The Federal Government plans to end its sole responsibility for electricity subsidies beginning with the 2026 budget, as President Bola Ahmed Tinubu has directed that the cost of power subsidies be shared across federal, state and local governments.
Under the new approach, any tier of government that chooses to reduce electricity tariffs for its residents must clearly identify how the subsidy will be funded, ensuring transparency and accountability.
The directive was disclosed on Monday in Abuja by Tanimu Yakubu, Director-General of the Budget Office of the Federation, during a training programme for government officials.
Yakubu said the move is aimed at preventing electricity subsidies from becoming “hidden debts” that undermine the financial health of Nigeria’s power sector. “If any tier of government chooses affordability interventions, the funding responsibilities must be clear, agreed and enforceable. This is not punishment. It is alignment,” he said.
He explained that the policy would promote fairness and efficiency in the electricity market by ensuring that the Federal Government is no longer treated as the default payer whenever tariffs are kept artificially low. “In 2026, we will stop pretending that this bill can be left to the Federal Government alone, especially where the policy choice or political benefit is shared across tiers of government,” Yakubu added.
Electricity subsidy payments under the new framework will be financed through the Power Assistance Consumers Fund (PCAF).
The PCAF is a government-backed mechanism designed to provide targeted support for economically vulnerable households, helping to cushion the impact of rising electricity tariffs. Unlike blanket subsidies, the fund focuses on expanding energy access and strengthening the power sector through structured assistance programmes.
The shift comes as more states take on regulatory roles in the electricity market.
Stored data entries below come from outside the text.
/-- A permutation leaves a byte in its row of words and at its offset in the word. -/
theorem bankPlace_row {swz p : Nat} (h : localBase ≤ p) :
    (bankPlace swz p - localBase) / (64 * banksAt p) = (p - localBase) / (64 * banksAt p) ∧ bankPlace swz p % 64 = p % 64 ∧
    localBase ≤ bankPlace swz p := by
  unfold bankPlace
  split
  · exact ⟨rfl, rfl, h⟩
  · simp only
    have hx : ((p - localBase) / 64 % banksAt p ^^^ (p - localBase) / 64 / banksAt p / 2 ^ (swz - 1) % banksAt p) < banksAt p := by
      rcases banksAt_cases p with hb | hb | hb <;> rw [hb]
      · exact Nat.xor_lt_two_pow (n := 3) (by omega) (by omega)
      · exact Nat.xor_lt_two_pow (n := 4) (by omega) (by omega)
      · exact Nat.xor_lt_two_pow (n := 5) (by omega) (by omega)
    generalize ((p - localBase) / 64 % banksAt p ^^^ (p - localBase) / 64 / banksAt p / 2 ^ (swz - 1) % banksAt p) = x at hx ⊢
    have h0 : localBase = 2 ^ 46 := rfl
    rw [h0] at h ⊢
    rcases banksAt_cases p with hb | hb | hb <;> rw [hb] at hx ⊢ <;> omega

/-- The place of a byte lies in the buffer of the byte. -/
theorem banksAt_bankPlace {swz p : Nat} (h : localBase ≤ p) : banksAt (bankPlace swz p) = banksAt p := by
  have e : (bankPlace swz p - localBase) / 2 ^ 32 = (p - localBase) / 2 ^ 32 := by
    have hr := (bankPlace_row (swz := swz) h).1
    rcases banksAt_cases p with hb | hb | hb <;> rw [hb] at hr <;> omega
  unfold banksAt; rw [e]

/-- Two bytes never share a place. -/
theorem bankPlace_inj {swz p q : Nat} (hp : localBase ≤ p) (hq : localBase ≤ q) (e : bankPlace swz p = bankPlace swz q) : p = q := by
  have hb : banksAt p = banksAt q := by rw [← banksAt_bankPlace hp, e, banksAt_bankPlace hq]
  have rp := bankPlace_row (swz := swz) hp
  have rq := bankPlace_row (swz := swz) hq
  rw [e, hb, rq.1] at rp
  rw [rq.2.1] at rp
  have hrow : (p - localBase) / 64 / banksAt q = (q - localBase) / 64 / banksAt q := by
    rw [Nat.div_div_eq_div_mul, Nat.div_div_eq_div_mul]; exact rp.1.symm
  have hw : (p - localBase) / 64 % banksAt q = (q - localBase) / 64 % banksAt q := by
    unfold bankPlace at e
    split at e
    · rw [e]
    · simp only [hb, hrow] at e
      have hc : ∀ x y z : Nat, x ^^^ z = y ^^^ z → x = y := fun x y z h => by
        rw [← Nat.xor_xor_cancel_right x z, h, Nat.xor_xor_cancel_right]
      have hm := rp.2.1
      exact hc _ _ ((q - localBase) / 64 / banksAt q / 2 ^ (swz - 1) % banksAt q) (by omega)
  have h0 : localBase = 2 ^ 46 := rfl
  rw [h0] at hp hq hrow hw
  have hm := rp.2.1
  rcases banksAt_cases q with hx | hx | hx <;> rw [hx] at hrow hw <;> omega

/-- An element of a local space that is one byte is the byte at its place. -/
theorem State.elem_byte_local {a : Nat} (hk : keyedAddr a = false) (key : Nat) :
    s.elem ⟨a * 8, 8, key⟩ = (s.mem.byte (bankPlace key a)).toNat := by
  have h8 : a * 8 / 8 = a := by omega
  have h1 : (s.mem.byte (bankPlace key a)).toNat < 256 := (s.mem.byte (bankPlace key a)).isLt
  simp [State.elem, Elem.bytes, Elem.place, hk, packElems]
  omega

end Sys2Proof.Machine
end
At least 18 states, including Lagos, Ondo, Osun, Ekiti, Edo, Delta, Bayelsa, Akwa Ibom, Cross River, Abia, Anambra, Imo, Kogi, Niger, Nasarawa, Plateau, Gombe and Jigawa, have established operational electricity regulatory agencies, with others preparing to follow.
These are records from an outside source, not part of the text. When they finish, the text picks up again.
/-- Settles O36: masks by their bits, rings by the slots that they give and take, counters by the entries that are withheld. -/
theorem vectorMasksRingsPips : Obligations.VectorMasksRingsPips := by
  unfold Obligations.VectorMasksRingsPips
  intro c cond md k vd va vbr vb b s w n core a y x on rings keyed pushed sumOf counts
  have hcounts : ∀ (i : Instr) (adds : List (Nat × Nat)), exec i s = .next ((s.occupy 1).addPip adds) → counts i adds := by
    intro i adds hi es hu he hroom f
    obtain rfl := eq_pipEnts hu he
    refine ⟨_, if s.pipPast adds then fST else 0, hi, ?_, State.pipPast_iff, ?_⟩
    · split
      · exact .inr rfl
      · exact .inl rfl
    · have h := State.addPip_withholds (s := s.occupy 1) hroom
      simp only [State.pipPast, State.occupy_pipSeen] at h
      exact h
  refine ⟨fun hI => maskOp_of (execVcmp_integer hI), fun hF => maskOp_of (execVcmp_float hF), maskOp_of (execVpmovTomask_eq md va),
    execVbin_blocks vd va vbr, fun hfree => ⟨_, execVbin_fires vd va vbr hfree, fun hg => if_neg (by simp [hg]), fun hg => ?_⟩,
    execVmovPop_blocks vd, ?_, execVmovPush_blocks va, fun hfree => ⟨_, execVmovPush_pushes va hfree, fun i hi => ?_⟩,
    hcounts _ _ rfl, hcounts _ _ rfl, laneOp_of rfl⟩
  · refine ⟨_, ?_, fun j _ => s.elemAt_binCounts k va vbr j⟩
    rw [if_pos hg, ← s.binned_cur (c := c) k va vbr b]
    exact (pushed.occupy 1).post_issued ..
  · intro hfill r u e
    exact ⟨_, execVmovPop_takes vd hfill, fun hg => vput_off _ _ _ _ _ _ _ hg, fun hg => vput_lanes _ _ _ _ _ _ _ hg⟩
  · have ha : a i % 2 ^ w = a i := Nat.mod_mod ..
    rw [elemAt_pack_range _ _ _ _ hi]
    split
    · exact ha
    · exact Nat.zero_mod _
end Sys2Proof.Machine
end

section
/-! Ring instructions (R200 to R202): one slot between a ring and registers, and what a block leaves of the rings. -/

namespace Sys2Proof.Machine

variable {s : State}

/-! ## Blocks leave the rings alone -/

theorem State.seat_ring (c : Nat) (p : Option Nat) (core n : Nat) : (s.seat c p).ring core n = s.ring core n := by
  unfold State.seat
  exact State.ring_modCore (f := fun k => { k with prim := p, sec := _, last := _ }) rfl core n
theorem State.elect_ring (c core n : Nat) : (s.elect c).ring core n = s.ring core n := by
  unfold State.elect
  split
  · rfl
  · exact State.seat_ring ..
theorem State.block_ring (b : Blk) (core n : Nat) : (s.block b).ring core n = s.ring core n := State.elect_ring ..
/-- A context whose operation blocks has changed neither memory nor a ring. -/
theorem blocks_of {i : Instr} {b : Blk} (h : exec i s = .next (s.block b)) (core : Nat) :
    ∃ b, exec i s = .next (s.block b) ∧ (s.block b).mem = s.mem ∧ ∀ k, (s.block b).ring core k = s.ring core k :=
  ⟨b, h, State.block_mem b, fun k => State.block_ring b core k⟩

/-! ## When a ring gives or takes a slot (R66, R208) -/

theorem State.filled_iff (n : Nat) : s.filled n = true ↔
    (s.ring (coreOf s.cur.who) n).en = true ∧
      1 + (s.ring (coreOf s.cur.who) n).tPop ≤ (s.ring (coreOf s.cur.who) n).old.filled := by
  simp [State.filled, Ring.canPop]
theorem State.freeSlot_iff (n : Nat) : s.freeSlot n = true ↔
    (s.ring (coreOf s.cur.who) n).en = true ∧
      1 + (s.ring (coreOf s.cur.who) n).tPush ≤ (s.ring (coreOf s.cur.who) n).old.free ∧
      (s.ring (coreOf s.cur.who) n).old.exf = false ∧ (s.ring (coreOf s.cur.who) n).exf = none := by
  simp [State.freeSlot, Ring.canPush, and_assoc]

/-! ## What each operation does -/

/-- A register and a predicate of one operation. -/
theorem State.postV_postP_issued (left : Nat) (vw : View) (f : BitVec 11) (val : Nat) (pd : BitVec 4) (b : Bool) :
    s.Issued ((s.postV left vw f val).postP left pd b) s.me.ctl
      [s.result s.ids left (.win (s.cur.ent.off vw f)) val (ones (8 * vw.size)) vw.size,
       s.result (s.ids + 1) left (.pred pd.toNat) b.toNat] := by
  have hv := s.post_becomes left (.win (s.cur.ent.off vw f)) val (ones (8 * vw.size)) vw.size
  have hp := (s.postV left vw f val).post_becomes left (.pred pd.toNat) b.toNat 0 0
  have hme : (s.postV left vw f val).me = s.me.launch _ := hv.2
  rw [hme, Ctx.launch_launch _ (by rfl)] at hp
  exact hv.trans hp

variable {g : Guard} {z : BitVec 2} {rg : BitVec 11} {pd : BitVec 4} {rn rn2 : BitVec 6}

theorem execRpop_blocks (h : s.filled rn.toNat = false) :
    execRpop g z rg rn s = .next (s.block (.ring [[(s.rk rn.toNat, 1, 0)]])) := by
  simp only [execRpop, h, Bool.not_false, if_true]
theorem execRpop_takes (h : s.filled rn.toNat = true) :
    execRpop g z rg rn s = .next (
      let u := (s.popSlot rn.toNat (ringView z).size).2
      if s.guard g then u.postV (ringTicks (s.myRing rn.toNat)) (ringView z) rg (s.popSlot rn.toNat (ringView z).size).1 else u) := by
  simp only [execRpop, h, Bool.not_true, Bool.false_eq_true, if_false]
  rfl
theorem execRsel_blocks (h : s.filled rn.toNat = false) (h2 : s.filled rn2.toNat = false) :
    execRsel g z rg pd rn rn2 s = .next (s.block (.ring [[(s.rk rn.toNat, 1, 0)], [(s.rk rn2.toNat, 1, 0)]])) := by
  simp only [execRsel, h, h2, Bool.not_false, Bool.and_self, if_true]
/-- The second ring gives its slot where the first has none (R201). -/
theorem execRsel_takes {n : BitVec 6}
    (h : s.filled rn.toNat = true ∧ n = rn ∨ s.filled rn.toNat = false ∧ s.filled rn2.toNat = true ∧ n = rn2) :
    execRsel g z rg pd rn rn2 s = .next (
      let u := (s.popSlot n.toNat (ringView z).size).2
      if s.guard g then
        (u.postV (ringTicks (s.myRing n.toNat)) (ringView z) rg (s.popSlot n.toNat (ringView z).size).1).postP
          (ringTicks (s.myRing n.toNat)) pd (s.filled rn.toNat)
      else u) := by
  obtain ⟨h1, rfl⟩ | ⟨h1, h2, rfl⟩ := h
  · simp only [execRsel, h1, Bool.not_true, Bool.false_and, Bool.false_eq_true, if_false, if_true]
    rfl
  · simp only [execRsel, h1, h2, Bool.not_true, Bool.and_false, Bool.false_eq_true, if_false]
    rfl
/-- A look at an empty ring gives zero and a false predicate, at another its oldest slot and a true one (R201). -/
theorem execRpeek_looks (hg : s.guard g = true) :
    let r := s.myRing rn.toNat
    execRpeek g z rg pd rn s = .next ((s.postV (ringTicks r) (ringView z) rg
      (if r.old.filled = 0 then 0 else s.ownBytes (ringSlot (coreOf s.cur.who) r r.old.head) (ringView z).size)).postP
        (ringTicks r) pd (decide (1 ≤ r.old.filled))) := by
  intro r
  simp only [execRpeek, hg, Bool.not_true, Bool.false_eq_true, if_false, bne_iff_ne]
  by_cases h0 : r.old.filled = 0
  · rw [if_neg (not_not.2 h0), if_pos h0, h0]
    rfl
  · rw [if_pos h0, if_neg h0, decide_eq_true (Nat.one_le_iff_ne_zero.2 h0)]
theorem execRpush_blocks (h : s.freeSlot rn.toNat = false) :
    execRpush g z rn rg s = .next (s.block (.ring [[(s.rk rn.toNat, 0, 1)]])) := by
  simp only [execRpush, h, Bool.not_false, if_true]
theorem execRpush_pushes (h : s.freeSlot rn.toNat = true) :
    execRpush g z rn rg s = .next (s.pushSlot rn.toNat (ringView z).size (if s.guard g then s.vreg (ringView z) rg else 0)) := by
  simp only [execRpush, h, Bool.not_true, Bool.false_eq_true, if_false]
Beyond electricity, the President also ordered stricter discipline in capital spending for the 2026 budget, warning against the proliferation of uncompleted projects.
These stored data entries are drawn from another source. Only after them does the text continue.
/-- R72, whole: sync check, configuration while disabled, ACKACT always, a non-zero command latched for the granted
I2C role and dropped otherwise. -/
def Obligations.WriteCtrlbFollowsRule : Prop :=
  ∀ (d : Word) (s : State) (b : CtrlB), s.Live →
    b = (if s.ctrla.enable = true then { s.ctrlb with ackact := d.getLsbD 18 }
         else { chsize := d.extractLsb' 0 3, sbmode := d.getLsbD 6, pmode := d.getLsbD 13, ackact := d.getLsbD 18 }) →
    (s.syncOp ≠ .none → exec (.wrCtrlb d) s = .next { s with fault := some .fSync }) ∧
    (s.syncOp = .none → d.extractLsb' 16 2 ≠ 0#2 → s.grant = .i2cm →
      exec (.wrCtrlb d) s = .next { s with
        ctrlb := b, cmdPending := some (.master, d.extractLsb' 16 2), syncOp := .cmd }) ∧
    (s.syncOp = .none → d.extractLsb' 16 2 ≠ 0#2 → s.grant = .i2cs →
      exec (.wrCtrlb d) s = .next { s with
        ctrlb := b, cmdPending := some (.slave, d.extractLsb' 16 2), syncOp := .cmd }) ∧
    (s.syncOp = .none → d.extractLsb' 16 2 = 0#2 ∨ (s.grant ≠ .i2cm ∧ s.grant ≠ .i2cs) →
      exec (.wrCtrlb d) s = .next { s with ctrlb := b })

/-- R73, whole: sync check; BAUD takes `d[15:0]` while disabled and is unchanged while enabled. -/
def Obligations.WriteBaudFollowsRule : Prop :=
  ∀ (d : Word) (s : State), s.Live →
    (s.syncOp ≠ .none → exec (.wrBaud d) s = .next { s with fault := some .fSync }) ∧
    (s.syncOp = .none → s.ctrla.enable = false → exec (.wrBaud d) s = .next { s with baud := d.extractLsb' 0 16 }) ∧
    (s.syncOp = .none → s.ctrla.enable = true → exec (.wrBaud d) s = .next s)

/-- R74, whole: sync check; GENCEN and ADDR take `d[0]` and `d[7:1]` while disabled and are unchanged while enabled. -/
def Obligations.WriteAddrFollowsRule : Prop :=
  ∀ (d : Word) (s : State), s.Live →
    (s.syncOp ≠ .none → exec (.wrAddr d) s = .next { s with fault := some .fSync }) ∧
    (s.syncOp = .none → s.ctrla.enable = false →
      exec (.wrAddr d) s = .next { s with addr := { gencen := d.getLsbD 0, addr := d.extractLsb' 1 7 } }) ∧
    (s.syncOp = .none → s.ctrla.enable = true → exec (.wrAddr d) s = .next s)

/-- 40_ctrl_writes.md section 6, law L5: writing a register the value it reads changes nothing and starts nothing.
What is read is the `rdata` of the read transaction. -/
def Obligations.WritingTheReadValueChangesNothing : Prop :=
  ∀ s t : State, s.Live → s.Inv → s.syncOp = .none →
    (exec .rdCtrla s = .next t → exec (.wrCtrla t.rdata) s = .next s) ∧
    (exec .rdCtrlb s = .next t → exec (.wrCtrlb t.rdata) s = .next s) ∧
    (exec .rdBaud s = .next t → exec (.wrBaud t.rdata) s = .next s) ∧
    (exec .rdAddr s = .next t → exec (.wrAddr t.rdata) s = .next s)

/-- 40_ctrl_writes.md section 6, the table of which transaction starts which synchronisation, over all sixteen. -/
def Obligations.WhichWriteStartsWhichSync : Prop :=
  ∀ (i : Instr) (s t : State), s.syncOp = .none → exec i s = .next t →
    (t.syncOp = .reset ↔ ∃ d, i = .wrCtrla d ∧ d.getLsbD 0 = true) ∧
    (t.syncOp = .enable ↔ ∃ d, i = .wrCtrla d ∧ d.getLsbD 0 = false ∧ d.getLsbD 1 = true ∧
      s.ctrla.enable = false ∧ pers t.ctrla.mode ≠ .none ∧ t.refused = none) ∧
    (t.syncOp = .disable ↔ ∃ d, i = .wrCtrla d ∧ d.getLsbD 0 = false ∧ d.getLsbD 1 = false ∧ s.ctrla.enable = true) ∧
    (t.syncOp = .cmd ↔ ∃ d, i = .wrCtrlb d ∧ d.extractLsb' 16 2 ≠ 0#2 ∧ (s.grant = .i2cm ∨ s.grant = .i2cs))

/-! Reads and the engine window -/

/-- R80, whole: `RD_CTRLA` answers the fields at their bits and zeros elsewhere, and changes nothing. -/
def Obligations.ReadCtrlaFollowsRule : Prop :=
  ∀ s : State, s.Live → ∃ w : Word, exec .rdCtrla s = .next { s with reads := s.reads ++ [w] } ∧
    w.getLsbD 0 = s.ctrla.swrst ∧ w.getLsbD 1 = s.ctrla.enable ∧ w.extractLsb' 2 3 = s.ctrla.mode ∧
    w.extractLsb' 5 8 = 0#8 ∧ w.extractLsb' 13 3 = s.ctrla.sampr ∧ w.extractLsb' 16 6 = s.ctrla.pads ∧
    w.extractLsb' 22 2 = 0#2 ∧ w.extractLsb' 24 4 = s.ctrla.form ∧ w.getLsbD 28 = s.ctrla.cpha ∧
    w.getLsbD 29 = s.ctrla.cpol ∧ w.getLsbD 30 = s.ctrla.dord ∧ w.getLsbD 31 = false

/-- R81, whole: `RD_CTRLB`; CMD and the reserved bits read 0, while a command is pending too. -/
def Obligations.ReadCtrlbFollowsRule : Prop :=
  ∀ s : State, s.Live → ∃ w : Word, exec .rdCtrlb s = .next { s with reads := s.reads ++ [w] } ∧
    w.extractLsb' 0 3 = s.ctrlb.chsize ∧ w.extractLsb' 3 3 = 0#3 ∧ w.getLsbD 6 = s.ctrlb.sbmode ∧
    w.extractLsb' 7 6 = 0#6 ∧ w.getLsbD 13 = s.ctrlb.pmode ∧ w.extractLsb' 14 2 = 0#2 ∧
    w.extractLsb' 16 2 = 0#2 ∧ w.getLsbD 18 = s.ctrlb.ackact ∧ w.extractLsb' 19 13 = 0#13

/-- R82, whole: `RD_BAUD` answers BAUD extended with zeros. -/
def Obligations.ReadBaudFollowsRule : Prop :=
  ∀ s : State, s.Live → exec .rdBaud s = .next { s with reads := s.reads ++ [s.baud.setWidth 32] }

/-- R83, whole: `RD_ADDR`. -/
def Obligations.ReadAddrFollowsRule : Prop :=
  ∀ s : State, s.Live → ∃ w : Word, exec .rdAddr s = .next { s with reads := s.reads ++ [w] } ∧
    w.getLsbD 0 = s.addr.gencen ∧ w.extractLsb' 1 7 = s.addr.addr ∧ w.extractLsb' 8 24 = 0#24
Yakubu quoted the President as describing long lists of stalled projects as a “map of disappointment”, stressing that only projects with completed designs, clear funding plans and realistic completion timelines will be admitted into the budget. “What citizens feel is delivery—completed roads, reliable power, functional schools, working hospitals,” Yakubu said.
To curb rising public debt, the President has also ordered a review of government spending rules, introducing stricter scrutiny of budget proposals. Ministries and agencies will now be required to justify every kobo requested and demonstrate how proposed spending aligns with fiscal rules, sustainability goals and measurable outcomes.
As a result, the 2026 budget will prioritise completing critical projects rather than launching numerous initiatives that risk abandonment, with every spending request subjected to tests of realism, national relevance, and value for money.